Instead, companies can look to free substitutes found online to save money. For example, GIMP is a popular replacement for Photoshop. Similarly, Inkscape is a free open source software that functions as a workable alternative to Illustrator. If these options do not match up to your needs – especially in terms of compatibility – buying the legal software from the original companies themselves is the best option. Ultimately, these expenses would serve like any other long-term beneficial investments.
Images and Videos
While copying and pasting images and videos seem incredibly easy now, it can actually create unwanted legal liabilities. Coupled with the rapid growth in social media, copyright rules on images and videos can get even trickier. Contrary to popular belief, attribution (Linking or crediting the creator) is not enough. It may not hold up as a form of legal defense in court. This applies even to images or videos that do not explicitly put up a copyright notice.
The simplest solution is to check and request permission from the original creator first. Some might require you to pay them a certain amount of money, while certain individuals might just need a form of acknowledgement. In reality, there are creators who refuse to lease their work to others at all.
How do you check the status of a particular work found online? Use the Creative Commons (CC) licensing system. The latest version, CC 4.0, is a set of globally-recognised licenses that grant users the permission to reuse the image or video in different ways. These licenses inform us about 4 major conditions.
Whether we need to attribute to the source (Atrribution)
If the work we create has the same legal protections/conditions as the source (Work is Share-alike)
Whether the work is for commercial use or not (Non-Commercial)

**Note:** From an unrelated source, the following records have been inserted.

-- ==== Sys2Proof/Laws/EffectsSettle.lean ====
section
/-! SUPPORT. What the operations of the update engine and the reactions within a step leave alone, one lemma for each; each keeps the canonical form of the memory. -/

set_option linter.all false

namespace Sys2Proof.Machine

/-- What `toUpd` leaves alone. -/
@[simp] theorem toUpd_frame (s : State) (st : UpdState) :
    (s.toUpd st).pins = s.pins ∧ (s.toUpd st).port = s.port ∧ (s.toUpd st).attn.enables = s.attn.enables ∧
    (s.toUpd st).attn.levels = s.attn.levels ∧ (s.toUpd st).attn.mask = s.attn.mask ∧ (s.toUpd st).chain = s.chain ∧
    (s.toUpd st).conv = s.conv ∧ (s.toUpd st).plan = s.plan ∧ (s.toUpd st).sup = s.sup ∧ (s.toUpd st).ev = s.ev ∧
    (s.toUpd st).power = s.power ∧ (s.toUpd st).store = s.store ∧ (s.toUpd st).upd.slip = s.upd.slip ∧
    (s.toUpd st).upd.aborts = s.upd.aborts ∧ (s.toUpd st).upd.header = s.upd.header ∧
    (s.toUpd st).upd.staging = s.upd.staging ∧ (s.toUpd st).upd.expected = s.upd.expected ∧
    (s.toUpd st).upd.lastAcc = s.upd.lastAcc ∧ (s.toUpd st).upd.runCrc = s.upd.runCrc ∧
    (s.toUpd st).upd.absorbing = s.upd.absorbing ∧ (s.toUpd st).upd.waiting = s.upd.waiting ∧
    (s.toUpd st).upd.acc = s.upd.acc ∧ (s.toUpd st).upd.dup = s.upd.dup ∧ (s.toUpd st).upd.rej = s.upd.rej ∧
    (s.toUpd st).upd.dist = s.upd.dist ∧ (s.toUpd st).upd.turn = s.upd.turn ∧ (s.toUpd st).upd.link = s.upd.link ∧
    (s.toUpd st).upd.pause = s.upd.pause ∧ (s.toUpd st).upd.switchPending = s.upd.switchPending ∧
    (s.toUpd st).upd.commitReached = s.upd.commitReached ∧ (s.toUpd st).upd.floorWritten = s.upd.floorWritten ∧
    (s.toUpd st).upd.commit = s.upd.commit ∧ (s.toUpd st).upd.bankWritten = s.upd.bankWritten ∧
    (s.toUpd st).upd.window = s.upd.window ∧ (s.toUpd st).upd.aborting = s.upd.aborting ∧
    (s.toUpd st).upd.outcome = s.upd.outcome ∧ (s.toUpd st).upd.outcomeState = s.upd.outcomeState ∧
    (s.toUpd st).upd.watches = s.upd.watches ∧ (s.toUpd st).upd.checkAt = s.upd.checkAt ∧
    (s.toUpd st).free = s.free ∧ (s.toUpd st).pending = s.pending := by
  simp only [State.toUpd]; (repeat' split) <;> (first | rfl | simp)

/-- `toUpd` keeps the canonical form of the memory. -/
@[simp] theorem toUpd_wf (s : State) (st : UpdState) (hw : s.mem.wf = true) :
    (s.toUpd st).mem.wf = true := by
  simp only [State.toUpd]; (repeat' split) <;> first | exact hw | simp (maxDischargeDepth := 20) [hw, store_wf]

/-- What `giveBack` leaves alone. -/
@[simp] theorem giveBack_frame (s : State) (buf : Buffer) (length : Nat) (st : BufferState) (cause : Option RejectCause) :
    (s.giveBack buf length st cause).pins = s.pins ∧ (s.giveBack buf length st cause).port = s.port ∧
    (s.giveBack buf length st cause).attn.enables = s.attn.enables ∧
    (s.giveBack buf length st cause).attn.levels = s.attn.levels ∧
    (s.giveBack buf length st cause).attn.mask = s.attn.mask ∧ (s.giveBack buf length st cause).chain = s.chain ∧
    (s.giveBack buf length st cause).conv = s.conv ∧ (s.giveBack buf length st cause).plan = s.plan ∧
    (s.giveBack buf length st cause).sup = s.sup ∧ (s.giveBack buf length st cause).ev = s.ev ∧
    (s.giveBack buf length st cause).power = s.power ∧ (s.giveBack buf length st cause).store = s.store ∧
    (s.giveBack buf length st cause).upd = s.upd ∧ (s.giveBack buf length st cause).free = s.free ∧
    (s.giveBack buf length st cause).pending = s.pending := by
  simp only [State.giveBack]; (repeat' split) <;> (first | rfl | simp)

/-- `giveBack` keeps the canonical form of the memory. -/
@[simp] theorem giveBack_wf (s : State) (buf : Buffer) (length : Nat) (st : BufferState) (cause : Option RejectCause) (hw : s.mem.wf = true) :
    (s.giveBack buf length st cause).mem.wf = true := by
  simp only [State.giveBack]; (repeat' split) <;> first | exact hw | simp (maxDischargeDepth := 20) [hw, store_wf]

/-- What `reject` leaves alone. -/
@[simp] theorem reject_frame (s : State) (buf : Buffer) (length : Nat) (cause : RejectCause) :
    (s.reject buf length cause).pins = s.pins ∧ (s.reject buf length cause).port = s.port ∧
    (s.reject buf length cause).attn.enables = s.attn.enables ∧
    (s.reject buf length cause).attn.levels = s.attn.levels ∧ (s.reject buf length cause).attn.mask = s.attn.mask ∧
    (s.reject buf length cause).chain = s.chain ∧ (s.reject buf length cause).conv = s.conv ∧
    (s.reject buf length cause).plan = s.plan ∧ (s.reject buf length cause).sup = s.sup ∧
    (s.reject buf length cause).ev = s.ev ∧ (s.reject buf length cause).power = s.power ∧
    (s.reject buf length cause).store = s.store ∧ (s.reject buf length cause).upd.state = s.upd.state ∧
    (s.reject buf length cause).upd.slip = s.upd.slip ∧ (s.reject buf length cause).upd.aborts = s.upd.aborts ∧
    (s.reject buf length cause).upd.header = s.upd.header ∧ (s.reject buf length cause).upd.staging = s.upd.staging ∧
    (s.reject buf length cause).upd.expected = s.upd.expected ∧
    (s.reject buf length cause).upd.lastAcc = s.upd.lastAcc ∧ (s.reject buf length cause).upd.runCrc = s.upd.runCrc ∧
    (s.reject buf length cause).upd.absorbing = s.upd.absorbing ∧
    (s.reject buf length cause).upd.waiting = s.upd.waiting ∧ (s.reject buf length cause).upd.acc = s.upd.acc ∧
    (s.reject buf length cause).upd.dup = s.upd.dup ∧ (s.reject buf length cause).upd.dist = s.upd.dist ∧
    (s.reject buf length cause).upd.turn = s.upd.turn ∧ (s.reject buf length cause).upd.link = s.upd.link ∧
    (s.reject buf length cause).upd.pause = s.upd.pause ∧
    (s.reject buf length cause).upd.switchPending = s.upd.switchPending ∧
    (s.reject buf length cause).upd.commitReached = s.upd.commitReached ∧
    (s.reject buf length cause).upd.floorWritten = s.upd.floorWritten ∧
    (s.reject buf length cause).upd.commit = s.upd.commit ∧
    (s.reject buf length cause).upd.bankWritten = s.upd.bankWritten ∧
    (s.reject buf length cause).upd.window = s.upd.window ∧
    (s.reject buf length cause).upd.aborting = s.upd.aborting ∧
    (s.reject buf length cause).upd.outcome = s.upd.outcome ∧
    (s.reject buf length cause).upd.outcomeState = s.upd.outcomeState ∧
    (s.reject buf length cause).upd.watches = s.upd.watches ∧
    (s.reject buf length cause).upd.checkAt = s.upd.checkAt ∧ (s.reject buf length cause).free = s.free ∧
    (s.reject buf length cause).pending = s.pending := by
  simp only [State.reject]; (repeat' split) <;> (first | rfl | simp)

/-- `reject` keeps the canonical form of the memory. -/
@[simp] theorem reject_wf (s : State) (buf : Buffer) (length : Nat) (cause : RejectCause) (hw : s.mem.wf = true) :
    (s.reject buf length cause).mem.wf = true := by
  simp only [State.reject]; (repeat' split) <;> first | exact hw | simp (maxDischargeDepth := 20) [hw, store_wf]

/-- What `absorbNext` leaves alone. -/
@[simp] theorem absorbNext_frame (s : State) :
    (s.absorbNext).pins = s.pins ∧ (s.absorbNext).port = s.port ∧ (s.absorbNext).attn.enables = s.attn.enables ∧
    (s.absorbNext).attn.levels = s.attn.levels ∧ (s.absorbNext).attn.mask = s.attn.mask ∧
    (s.absorbNext).chain = s.chain ∧ (s.absorbNext).conv = s.conv ∧ (s.absorbNext).plan = s.plan ∧
    (s.absorbNext).sup = s.sup ∧ (s.absorbNext).ev = s.ev ∧ (s.absorbNext).power = s.power ∧
    (s.absorbNext).store = s.store ∧ (s.absorbNext).upd.state = s.upd.state ∧ (s.absorbNext).upd.slip = s.upd.slip ∧
    (s.absorbNext).upd.aborts = s.upd.aborts ∧ (s.absorbNext).upd.header = s.upd.header ∧
    (s.absorbNext).upd.staging = s.upd.staging ∧ (s.absorbNext).upd.expected = s.upd.expected ∧
    (s.absorbNext).upd.lastAcc = s.upd.lastAcc ∧ (s.absorbNext).upd.runCrc = s.upd.runCrc ∧
    (s.absorbNext).upd.acc = s.upd.acc ∧ (s.absorbNext).upd.dist = s.upd.dist ∧
    (s.absorbNext).upd.turn = s.upd.turn ∧ (s.absorbNext).upd.link = s.upd.link ∧
    (s.absorbNext).upd.pause = s.upd.pause ∧ (s.absorbNext).upd.switchPending = s.upd.switchPending ∧
    (s.absorbNext).upd.commitReached = s.upd.commitReached ∧ (s.absorbNext).upd.floorWritten = s.upd.floorWritten ∧
    (s.absorbNext).upd.commit = s.upd.commit ∧ (s.absorbNext).upd.bankWritten = s.upd.bankWritten ∧
    (s.absorbNext).upd.window = s.upd.window ∧ (s.absorbNext).upd.aborting = s.upd.aborting ∧
    (s.absorbNext).upd.outcome = s.upd.outcome ∧ (s.absorbNext).upd.outcomeState = s.upd.outcomeState ∧
    (s.absorbNext).upd.watches = s.upd.watches ∧ (s.absorbNext).upd.checkAt = s.upd.checkAt ∧
    (s.absorbNext).free = s.free ∧ (s.absorbNext).pending = s.pending := by
  simp only [State.absorbNext]; (repeat' split) <;> (first | rfl | simp)

/-- `absorbNext` keeps the canonical form of the memory. -/
@[simp] theorem absorbNext_wf (s : State) (hw : s.mem.wf = true) :
    (s.absorbNext).mem.wf = true := by
  simp only [State.absorbNext]; (repeat' split) <;> first | exact hw | simp (maxDischargeDepth := 20) [hw, store_wf]

/-- What `endAbsorption` leaves alone. -/
@[simp] theorem endAbsorption_frame (s : State) (b : Absorb) :
    (s.endAbsorption b).pins = s.pins ∧ (s.endAbsorption b).port = s.port ∧
    (s.endAbsorption b).attn.enables = s.attn.enables ∧ (s.endAbsorption b).attn.levels = s.attn.levels ∧
    (s.endAbsorption b).attn.mask = s.attn.mask ∧ (s.endAbsorption b).chain = s.chain ∧
    (s.endAbsorption b).conv = s.conv ∧ (s.endAbsorption b).plan = s.plan ∧ (s.endAbsorption b).sup = s.sup ∧
    (s.endAbsorption b).ev = s.ev ∧ (s.endAbsorption b).power = s.power ∧ (s.endAbsorption b).store = s.store ∧
    (s.endAbsorption b).upd.state = s.upd.state ∧ (s.endAbsorption b).upd.slip = s.upd.slip ∧
    (s.endAbsorption b).upd.aborts = s.upd.aborts ∧ (s.endAbsorption b).upd.header = s.upd.header ∧
    (s.endAbsorption b).upd.waiting = s.upd.waiting ∧ (s.endAbsorption b).upd.dup = s.upd.dup ∧
    (s.endAbsorption b).upd.dist = s.upd.dist ∧ (s.endAbsorption b).upd.turn = s.upd.turn ∧
    (s.endAbsorption b).upd.link = s.upd.link ∧ (s.endAbsorption b).upd.pause = s.upd.pause ∧
    (s.endAbsorption b).upd.switchPending = s.upd.switchPending ∧
    (s.endAbsorption b).upd.commitReached = s.upd.commitReached ∧
    (s.endAbsorption b).upd.floorWritten = s.upd.floorWritten ∧ (s.endAbsorption b).upd.commit = s.upd.commit ∧
    (s.endAbsorption b).upd.bankWritten = s.upd.bankWritten ∧ (s.endAbsorption b).upd.window = s.upd.window ∧
    (s.endAbsorption b).upd.aborting = s.upd.aborting ∧ (s.endAbsorption b).upd.outcome = s.upd.outcome ∧
    (s.endAbsorption b).upd.outcomeState = s.upd.outcomeState ∧ (s.endAbsorption b).upd.watches = s.upd.watches ∧
    (s.endAbsorption b).upd.checkAt = s.upd.checkAt ∧ (s.endAbsorption b).pending = s.pending := by
  simp only [State.endAbsorption]; (repeat' split) <;> (first | rfl | simp)

/-- `endAbsorption` keeps the canonical form of the memory. -/
@[simp] theorem endAbsorption_wf (s : State) (b : Absorb) (hw : s.mem.wf = true) :
    (s.endAbsorption b).mem.wf = true := by
  simp only [State.endAbsorption]; (repeat' split) <;> first | exact hw | simp (maxDischargeDepth := 20) [hw, store_wf]

/-- What `stopIntake` leaves alone. -/
@[simp] theorem stopIntake_frame (s : State) :
    (s.stopIntake).pins = s.pins ∧ (s.stopIntake).port = s.port ∧ (s.stopIntake).attn.enables = s.attn.enables ∧
    (s.stopIntake).attn.levels = s.attn.levels ∧ (s.stopIntake).attn.mask = s.attn.mask ∧
    (s.stopIntake).chain = s.chain ∧ (s.stopIntake).conv = s.conv ∧ (s.stopIntake).plan = s.plan ∧
    (s.stopIntake).sup = s.sup ∧ (s.stopIntake).ev = s.ev ∧ (s.stopIntake).power = s.power ∧
    (s.stopIntake).store = s.store ∧ (s.stopIntake).upd.state = s.upd.state ∧ (s.stopIntake).upd.slip = s.upd.slip ∧
    (s.stopIntake).upd.aborts = s.upd.aborts ∧ (s.stopIntake).upd.header = s.upd.header ∧
    (s.stopIntake).upd.staging = s.upd.staging ∧ (s.stopIntake).upd.expected = s.upd.expected ∧
    (s.stopIntake).upd.lastAcc = s.upd.lastAcc ∧ (s.stopIntake).upd.runCrc = s.upd.runCrc ∧
    (s.stopIntake).upd.waiting = s.upd.waiting ∧ (s.stopIntake).upd.acc = s.upd.acc ∧
    (s.stopIntake).upd.dup = s.upd.dup ∧ (s.stopIntake).upd.dist = s.upd.dist ∧
    (s.stopIntake).upd.turn = s.upd.turn ∧ (s.stopIntake).upd.link = s.upd.link ∧
    (s.stopIntake).upd.pause = s.upd.pause ∧ (s.stopIntake).upd.switchPending = s.upd.switchPending ∧
    (s.stopIntake).upd.commitReached = s.upd.commitReached ∧ (s.stopIntake).upd.floorWritten = s.upd.floorWritten ∧
    (s.stopIntake).upd.commit = s.upd.commit ∧ (s.stopIntake).upd.bankWritten = s.upd.bankWritten ∧
    (s.stopIntake).upd.window = s.upd.window ∧ (s.stopIntake).upd.aborting = s.upd.aborting ∧
    (s.stopIntake).upd.outcome = s.upd.outcome ∧ (s.stopIntake).upd.outcomeState = s.upd.outcomeState ∧
    (s.stopIntake).upd.watches = s.upd.watches ∧ (s.stopIntake).upd.checkAt = s.upd.checkAt ∧
    (s.stopIntake).free = s.free ∧ (s.stopIntake).pending = s.pending := by
  simp only [State.stopIntake]; (repeat' split) <;> (first | rfl | simp)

If we can make any alterations or modifications to the source (Derivative work)
If a Creative Commons license is not attached to a work, it is automatically assumed to be privately owned. In this case, you would have to contact the owner directly for permission. Alternatively, you can use images from stock image libraries such as Shutterstock, iStock and Getty Images.
With all that being said, there is one legal defence available to companies and designers. Fair use originated from US Law, which states that copyrighted work can be “copied” without needing permission for transformative purposes. This means that everyone can use a piece of copyrighted work for a different purpose, usually covering parodies, educational works or commentaries. Unfortunately, there is no hard and fast rule regarding fair use. Ideally, both companies and designers should not rely on this defense, and instead focus on clearing the rights.